The Puerto Rico Electric Power Authority (PREPA) board moved to terminate the contract with Whitefish Energy Sunday. Puerto Rico Gov. Ricardo Rosselló, who appoints the board, urged the action Sunday morning because controversies about the firm’s experience and contract were distracting from the real problem of restoring Puerto Rico’s power grid, according to The New York Times.

The FBI’s San Juan field office is digging into the circumstances surrounding the contract between PREPA and Whitefish after the deal faced widespread criticism, according to TheWSJ.

The Montana firm had been operating for two years and paid two full-time employees before landing the contract with PREPA. The company is based in the hometown of Interior Secretary Ryan Zinke, an acquaintance of Whitefish CEO Andy Techmanski.

Both Zinke and Techmanski have denied allegations that the Department of the Interior secretary had anything to do with the contract being awarded. PREPA Executive Director Ricardo Ramos also holds that the contract was awarded according to regulations governing emergency situations.

High level U.S. officials, including in the Federal Emergency Management Agency and multiple congressional committees, have raised concerns about the contract.

According to the contract, Prepa may terminate it for “for any or no reason, when in PREPA’s judgment such action responds to its best interest,” according to NPR.

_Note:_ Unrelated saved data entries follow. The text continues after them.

/-- m outside 1 to 4,096 (R279). -/
def mTrap (m : Word) : Option Trap := trapIf (m == 0 || decide (4096 < m.toNat)) tData 0x44

/-- The T_MISS reasons 0x3 and 0x4 of claims (R280). -/
def State.claimTrap (s : State) (x : Ring) (n reason also : Nat) : Option Trap :=
  trapIf (decide (s.unclaimed x < n + also)) tMiss (s.missInfo reason)

/-- The checks that come last: T_LANE in a region, after the start at S (R155, R288). -/
def State.rtStartTrap (s : State) (j : RJob) (stamp : Option (BitVec 10)) : Option Trap :=
  firstTrap [s.stampBusy 3 (s.rtFree j.kind) stamp,
    if s.a.st.rgn.isSome then s.laneTrap ((j.groups s.a (s.arrayS 3 stamp)).flatMap Group.req) else none]

/-- RTM as a command that issues now finds it at its start: that of the last rtgain in flight, behind which it starts (R288). -/
def Atoll.rtmNext (a : Atoll) : Word := ((a.rjobs.filter fun j => j.kind == .gainSet).getLast?.map fun j => j.rtm).getD a.rtm

/-- A command with no claims and no rows, to be filled in. -/
def rtJob (k : RKind) (s : State) : RJob :=
  { id := s.ev.seq, kind := k, start := 0, p := 0, c := 0, m := 0, base := 0, i0 := 0, xring := 0, xfirst := 0, xrows := 0, yring := 0
    yfirst := 0, yrows := 0, rtm := s.a.rtmNext, ramp := 1, delays := [], got := [], blks := [], outs := [], chg := 0, flag := none }

/-- The bit-steps of a streaming command (R292). -/
def RJob.steps (j : RJob) : Nat :=
  match j.kind with
  | .qr | .invQr => j.m * rtmN j.rtm * (96 * j.p + 64 * (j.p * (j.p - 1) / 2))
  | .apl | .invApl => j.m * rtmN j.rtm * 64 * j.p * j.c
  | .solve => 48 * (96 * j.p + 64 * (j.p * (j.p - 1) / 2))
  | _ => 0

def RJob.charged (j : RJob) : RJob := { j with chg := j.steps * ajStep j.ramp }

/-! ## The instructions -/

def rtqrJob (o : RtqrOp) (s : State) : RJob :=
  let p := o.p.toNat + 1
  let m := (s.rdS o.b).toNat
  ({ rtJob .qr s with
     p := p, m := m, ramp := rampOf o.ramp, xring := o.x, xfirst := s.claimFirst o.x, xrows := m, yring := o.y
     yfirst := rHead (s.ring o.y) + rCnt (s.ring o.y) + s.a.writeClaimed o.y, yrows := (p + 15) / 16 * m } : RJob).charged

def trapsRtqr (o : RtqrOp) (s : State) : Option Trap :=
  let j := rtqrJob o s
  firstTrap [s.stampIll o.stamp, s.rtClockTrap, mTrap (s.rdS o.b), s.stampLate o.stamp, s.claimTrap o.x j.xrows 3 0,
    trapIf (decide (rSize (s.ring o.y) < rCnt (s.ring o.y) + s.a.writeClaimed o.y + j.yrows)) tMiss (s.missInfo 6),
    s.rtStartTrap j o.stamp]

/-- rtqr rotates m data rows into the triangle and records the angles (R281). -/
def execRtqr (o : RtqrOp) (s : State) : Res :=
  s.unless (trapsRtqr o s) (s.startRt (s.arrayS 3 o.stamp) (rtqrJob o s))

/-- A command that reads ring x and then ring y: the y rows follow the x rows when the rings are the same (R280). -/
def rtaplJob (k : RKind) (o : RtaplOp) (s : State) : RJob :=
  let p := o.p.toNat + 1
  let m := (s.rdS o.b).toNat
  let nx := if k = .invApl then 2 * m else m
  ({ rtJob k s with
     p := p, c := o.c.toNat + 1, m := m, base := eaRow (s.rdS o.a), ramp := rampOf o.ramp, xring := o.x
     xfirst := s.claimFirst o.x, xrows := nx, yring := o.y
     yfirst := s.claimFirst o.y + (if o.x = o.y then nx else 0), yrows := (p + 15) / 16 * m } : RJob).charged

/-- The checks of rtapl and of rtinv in mode 1; `n` rows of destination a block (R279, R280). -/
def trapsRtaplOf (k : RKind) (n : Nat) (o : RtaplOp) (s : State) : Option Trap :=
  let j := rtaplJob k o s
  firstTrap [s.stampIll o.stamp, s.rtClockTrap, mTrap (s.rdS o.b), baseTrap (s.rdS o.a) (n * j.m), s.stampLate o.stamp,
    s.claimTrap o.x j.xrows 3 0, s.claimTrap o.y j.yrows 4 (if o.x = o.y then j.xrows else 0), s.rtStartTrap j o.stamp]

def trapsRtapl (o : RtaplOp) (s : State) : Option Trap := trapsRtaplOf .apl 2 o s

/-- rtapl applies recorded angles to further columns (R282). -/
def execRtapl (o : RtaplOp) (s : State) : Res :=
  s.unless (trapsRtapl o s) (s.startRt (s.arrayS 3 o.stamp) (rtaplJob .apl o s))

def trapsRtinvApl (o : RtaplOp) (s : State) : Option Trap := trapsRtaplOf .invApl 1 o s

/-- rtinv undoes an rtapl (R283). -/
def execRtinvApl (o : RtaplOp) (s : State) : Res :=
  s.unless (trapsRtinvApl o s) (s.startRt (s.arrayS 3 o.stamp) (rtaplJob .invApl o s))

def rtinvQrJob (o : RtinvQOp) (s : State) : RJob :=
  let p := o.p.toNat + 1
  let m := (s.rdS o.b).toNat
  ({ rtJob .invQr s with
     p := p, m := m, base := eaRow (s.rdS o.a), ramp := rampOf o.ramp, yring := o.y, yfirst := s.claimFirst o.y
     yrows := (p + 15) / 16 * m } : RJob).charged

def trapsRtinvQr (o : RtinvQOp) (s : State) : Option Trap :=
  let j := rtinvQrJob o s
  firstTrap [s.stampIll o.stamp, s.rtClockTrap, mTrap (s.rdS o.b), baseTrap (s.rdS o.a) j.m, s.stampLate o.stamp,
    s.claimTrap o.y j.yrows 4 0, s.rtStartTrap j o.stamp]

/-- rtinv undoes an rtqr (R283). -/
def execRtinvQr (o : RtinvQOp) (s : State) : Res :=
  s.unless (trapsRtinvQr o s) (s.startRt (s.arrayS 3 o.stamp) (rtinvQrJob o s))

/-- FB is carried in m. -/
def rtsolveJob (o : RtsolveOp) (s : State) : RJob :=
  ({ rtJob .solve s with
     p := o.n.toNat + 1, c := o.c.toNat, m := (s.rdS o.b).toNat, base := eaRow (s.rdS o.a), ramp := rampOf o.ramp } :
     RJob).charged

The state-owned utility is liable, however, for all “actual, reasonable, and necessary expenses, including reasonable demobilization costs” associated with canceling the contract before completion.

Whitefish currently has more than 350 workers and 2,500 tons worth of equipment in Puerto Rico reconstructing the badly damaged grid. About 30 percent of Puerto Rico has power, TheWSJ reports.